▶ _PROMPT_
Give back each line of the listing precisely as written.

▶ _SUPPLIED DATA_

@[simp] theorem raiseUnknown_mem : (s.raiseUnknown).mem = s.mem := rfl
@[simp] theorem raiseUnknown_v : (s.raiseUnknown).v = s.v := rfl
@[simp] theorem raiseUnknown_ireg : (s.raiseUnknown).ireg = s.ireg := rfl
@[simp] theorem raiseUnknown_pc : (s.raiseUnknown).pc = s.pc := rfl
@[simp] theorem raiseUnknown_stack : (s.raiseUnknown).stack = s.stack := rfl
@[simp] theorem raiseUnknown_sp : (s.raiseUnknown).sp = s.sp := rfl
@[simp] theorem raiseUnknown_dt : (s.raiseUnknown).dt = s.dt := rfl
@[simp] theorem raiseUnknown_st : (s.raiseUnknown).st = s.st := rfl
@[simp] theorem raiseUnknown_fb : (s.raiseUnknown).fb = s.fb := rfl
@[simp] theorem raiseUnknown_key : (s.raiseUnknown).key = s.key := rfl
@[simp] theorem raiseUnknown_redraw : (s.raiseUnknown).redraw = s.redraw := rfl
@[simp] theorem raiseUnknown_fault : (s.raiseUnknown).fault = s.fault := rfl
@[simp] theorem raiseUnknown_unkSeen : (s.raiseUnknown).unkSeen = true := rfl
@[simp] theorem raiseUnknown_reg (q : Reg) : (s.raiseUnknown).reg q = s.reg q := rfl

@[simp] theorem fetchFailure_mem : (s.fetchFailure).mem = s.mem := rfl
@[simp] theorem fetchFailure_v : (s.fetchFailure).v = s.v := rfl
@[simp] theorem fetchFailure_ireg : (s.fetchFailure).ireg = s.ireg := rfl
@[simp] theorem fetchFailure_pc : (s.fetchFailure).pc = s.pc := rfl
@[simp] theorem fetchFailure_stack : (s.fetchFailure).stack = s.stack := rfl
@[simp] theorem fetchFailure_sp : (s.fetchFailure).sp = s.sp := rfl
@[simp] theorem fetchFailure_dt : (s.fetchFailure).dt = s.dt := rfl
@[simp] theorem fetchFailure_st : (s.fetchFailure).st = s.st := rfl
@[simp] theorem fetchFailure_fb : (s.fetchFailure).fb = s.fb := rfl
@[simp] theorem fetchFailure_key : (s.fetchFailure).key = s.key := rfl
@[simp] theorem fetchFailure_redraw : (s.fetchFailure).redraw = s.redraw := rfl
@[simp] theorem fetchFailure_fault : (s.fetchFailure).fault = some ⟨.addressOutOfRange, s.pc, none⟩ := rfl
@[simp] theorem fetchFailure_unkSeen : (s.fetchFailure).unkSeen = s.unkSeen := rfl
@[simp] theorem fetchFailure_reg (q : Reg) : (s.fetchFailure).reg q = s.reg q := rfl

@[simp] theorem setFlag_mem (b : Bool) : (s.setFlag b).mem = s.mem := rfl
@[simp] theorem setFlag_v (b : Bool) : (s.setFlag b).v = s.v.set vf (flagByte b) := rfl
@[simp] theorem setFlag_ireg (b : Bool) : (s.setFlag b).ireg = s.ireg := rfl
@[simp] theorem setFlag_pc (b : Bool) : (s.setFlag b).pc = s.pc := rfl
@[simp] theorem setFlag_stack (b : Bool) : (s.setFlag b).stack = s.stack := rfl
@[simp] theorem setFlag_sp (b : Bool) : (s.setFlag b).sp = s.sp := rfl
@[simp] theorem setFlag_dt (b : Bool) : (s.setFlag b).dt = s.dt := rfl
@[simp] theorem setFlag_st (b : Bool) : (s.setFlag b).st = s.st := rfl
@[simp] theorem setFlag_fb (b : Bool) : (s.setFlag b).fb = s.fb := rfl
@[simp] theorem setFlag_key (b : Bool) : (s.setFlag b).key = s.key := rfl
@[simp] theorem setFlag_redraw (b : Bool) : (s.setFlag b).redraw = s.redraw := rfl
@[simp] theorem setFlag_fault (b : Bool) : (s.setFlag b).fault = s.fault := rfl
@[simp] theorem setFlag_unkSeen (b : Bool) : (s.setFlag b).unkSeen = s.unkSeen := rfl
@[simp] theorem setFlag_indexRangeOk (b : Bool) (n : Nat) : (s.setFlag b).indexRangeOk n ↔ s.indexRangeOk n := .rfl

@[simp] theorem skipIf_mem (c : Bool) : (s.skipIf c).mem = s.mem := by cases c <;> rfl
@[simp] theorem skipIf_v (c : Bool) : (s.skipIf c).v = s.v := by cases c <;> rfl
@[simp] theorem skipIf_ireg (c : Bool) : (s.skipIf c).ireg = s.ireg := by cases c <;> rfl
@[simp] theorem skipIf_pc (c : Bool) : (s.skipIf c).pc = if c then s.pc + 2#16 else s.pc := by cases c <;> rfl
@[simp] theorem skipIf_stack (c : Bool) : (s.skipIf c).stack = s.stack := by cases c <;> rfl
@[simp] theorem skipIf_sp (c : Bool) : (s.skipIf c).sp = s.sp := by cases c <;> rfl
@[simp] theorem skipIf_dt (c : Bool) : (s.skipIf c).dt = s.dt := by cases c <;> rfl
@[simp] theorem skipIf_st (c : Bool) : (s.skipIf c).st = s.st := by cases c <;> rfl
@[simp] theorem skipIf_fb (c : Bool) : (s.skipIf c).fb = s.fb := by cases c <;> rfl
@[simp] theorem skipIf_key (c : Bool) : (s.skipIf c).key = s.key := by cases c <;> rfl
@[simp] theorem skipIf_redraw (c : Bool) : (s.skipIf c).redraw = s.redraw := by cases c <;> rfl
@[simp] theorem skipIf_fault (c : Bool) : (s.skipIf c).fault = s.fault := by cases c <;> rfl
@[simp] theorem skipIf_unkSeen (c : Bool) : (s.skipIf c).unkSeen = s.unkSeen := by cases c <;> rfl
@[simp] theorem skipIf_reg (c : Bool) (q : Reg) : (s.skipIf c).reg q = s.reg q := by cases c <;> rfl

end Sys2Proof.Machine
end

▶ _SOLUTION TO THE PROBLEM_
@[simp] theorem raiseUnknown_mem : (s.raiseUnknown).mem = s.mem := rfl
@[simp] theorem raiseUnknown_v : (s.raiseUnknown).v = s.v := rfl
@[simp] theorem raiseUnknown_ireg : (s.raiseUnknown).ireg = s.ireg := rfl
@[simp] theorem raiseUnknown_pc : (s.raiseUnknown).pc = s.pc := rfl
@[simp] theorem raiseUnknown_stack : (s.raiseUnknown).stack = s.stack := rfl
@[simp] theorem raiseUnknown_sp : (s.raiseUnknown).sp = s.sp := rfl
@[simp] theorem raiseUnknown_dt : (s.raiseUnknown).dt = s.dt := rfl
@[simp] theorem raiseUnknown_st : (s.raiseUnknown).st = s.st := rfl
@[simp] theorem raiseUnknown_fb : (s.raiseUnknown).fb = s.fb := rfl
@[simp] theorem raiseUnknown_key : (s.raiseUnknown).key = s.key := rfl
@[simp] theorem raiseUnknown_redraw : (s.raiseUnknown).redraw = s.redraw := rfl
@[simp] theorem raiseUnknown_fault : (s.raiseUnknown).fault = s.fault := rfl
@[simp] theorem raiseUnknown_unkSeen : (s.raiseUnknown).unkSeen = true := rfl
@[simp] theorem raiseUnknown_reg (q : Reg) : (s.raiseUnknown).reg q = s.reg q := rfl

@[simp] theorem fetchFailure_mem : (s.fetchFailure).mem = s.mem := rfl
@[simp] theorem fetchFailure_v : (s.fetchFailure).v = s.v := rfl
@[simp] theorem fetchFailure_ireg : (s.fetchFailure).ireg = s.ireg := rfl
@[simp] theorem fetchFailure_pc : (s.fetchFailure).pc = s.pc := rfl
@[simp] theorem fetchFailure_stack : (s.fetchFailure).stack = s.stack := rfl
@[simp] theorem fetchFailure_sp : (s.fetchFailure).sp = s.sp := rfl
@[simp] theorem fetchFailure_dt : (s.fetchFailure).dt = s.dt := rfl
@[simp] theorem fetchFailure_st : (s.fetchFailure).st = s.st := rfl
@[simp] theorem fetchFailure_fb : (s.fetchFailure).fb = s.fb := rfl
@[simp] theorem fetchFailure_key : (s.fetchFailure).key = s.key := rfl
@[simp] theorem fetchFailure_redraw : (s.fetchFailure).redraw = s.redraw := rfl
@[simp] theorem fetchFailure_fault : (s.fetchFailure).fault = some ⟨.addressOutOfRange, s.pc, none⟩ := rfl
@[simp] theorem fetchFailure_unkSeen : (s.fetchFailure).unkSeen = s.unkSeen := rfl
@[simp] theorem fetchFailure_reg (q : Reg) : (s.fetchFailure).reg q = s.reg q := rfl

@[simp] theorem setFlag_mem (b : Bool) : (s.setFlag b).mem = s.mem := rfl
@[simp] theorem setFlag_v (b : Bool) : (s.setFlag b).v = s.v.set vf (flagByte b) := rfl
@[simp] theorem setFlag_ireg (b : Bool) : (s.setFlag b).ireg = s.ireg := rfl
@[simp] theorem setFlag_pc (b : Bool) : (s.setFlag b).pc = s.pc := rfl
@[simp] theorem setFlag_stack (b : Bool) : (s.setFlag b).stack = s.stack := rfl
@[simp] theorem setFlag_sp (b : Bool) : (s.setFlag b).sp = s.sp := rfl
@[simp] theorem setFlag_dt (b : Bool) : (s.setFlag b).dt = s.dt := rfl
@[simp] theorem setFlag_st (b : Bool) : (s.setFlag b).st = s.st := rfl
@[simp] theorem setFlag_fb (b : Bool) : (s.setFlag b).fb = s.fb := rfl
@[simp] theorem setFlag_key (b : Bool) : (s.setFlag b).key = s.key := rfl
@[simp] theorem setFlag_redraw (b : Bool) : (s.setFlag b).redraw = s.redraw := rfl
@[simp] theorem setFlag_fault (b : Bool) : (s.setFlag b).fault = s.fault := rfl
@[simp] theorem setFlag_unkSeen (b : Bool) : (s.setFlag b).unkSeen = s.unkSeen := rfl
@[simp] theorem setFlag_indexRangeOk (b : Bool) (n : Nat) : (s.setFlag b).indexRangeOk n ↔ s.indexRangeOk n := .rfl

@[simp] theorem skipIf_mem (c : Bool) : (s.skipIf c).mem = s.mem := by cases c <;> rfl
@[simp] theorem skipIf_v (c : Bool) : (s.skipIf c).v = s.v := by cases c <;> rfl
@[simp] theorem skipIf_ireg (c : Bool) : (s.skipIf c).ireg = s.ireg := by cases c <;> rfl
@[simp] theorem skipIf_pc (c : Bool) : (s.skipIf c).pc = if c then s.pc + 2#16 else s.pc := by cases c <;> rfl
@[simp] theorem skipIf_stack (c : Bool) : (s.skipIf c).stack = s.stack := by cases c <;> rfl
@[simp] theorem skipIf_sp (c : Bool) : (s.skipIf c).sp = s.sp := by cases c <;> rfl
@[simp] theorem skipIf_dt (c : Bool) : (s.skipIf c).dt = s.dt := by cases c <;> rfl
@[simp] theorem skipIf_st (c : Bool) : (s.skipIf c).st = s.st := by cases c <;> rfl
@[simp] theorem skipIf_fb (c : Bool) : (s.skipIf c).fb = s.fb := by cases c <;> rfl
@[simp] theorem skipIf_key (c : Bool) : (s.skipIf c).key = s.key := by cases c <;> rfl
@[simp] theorem skipIf_redraw (c : Bool) : (s.skipIf c).redraw = s.redraw := by cases c <;> rfl
@[simp] theorem skipIf_fault (c : Bool) : (s.skipIf c).fault = s.fault := by cases c <;> rfl
@[simp] theorem skipIf_unkSeen (c : Bool) : (s.skipIf c).unkSeen = s.unkSeen := by cases c <;> rfl
@[simp] theorem skipIf_reg (c : Bool) (q : Reg) : (s.skipIf c).reg q = s.reg q := by cases c <;> rfl

end Sys2Proof.Machine
end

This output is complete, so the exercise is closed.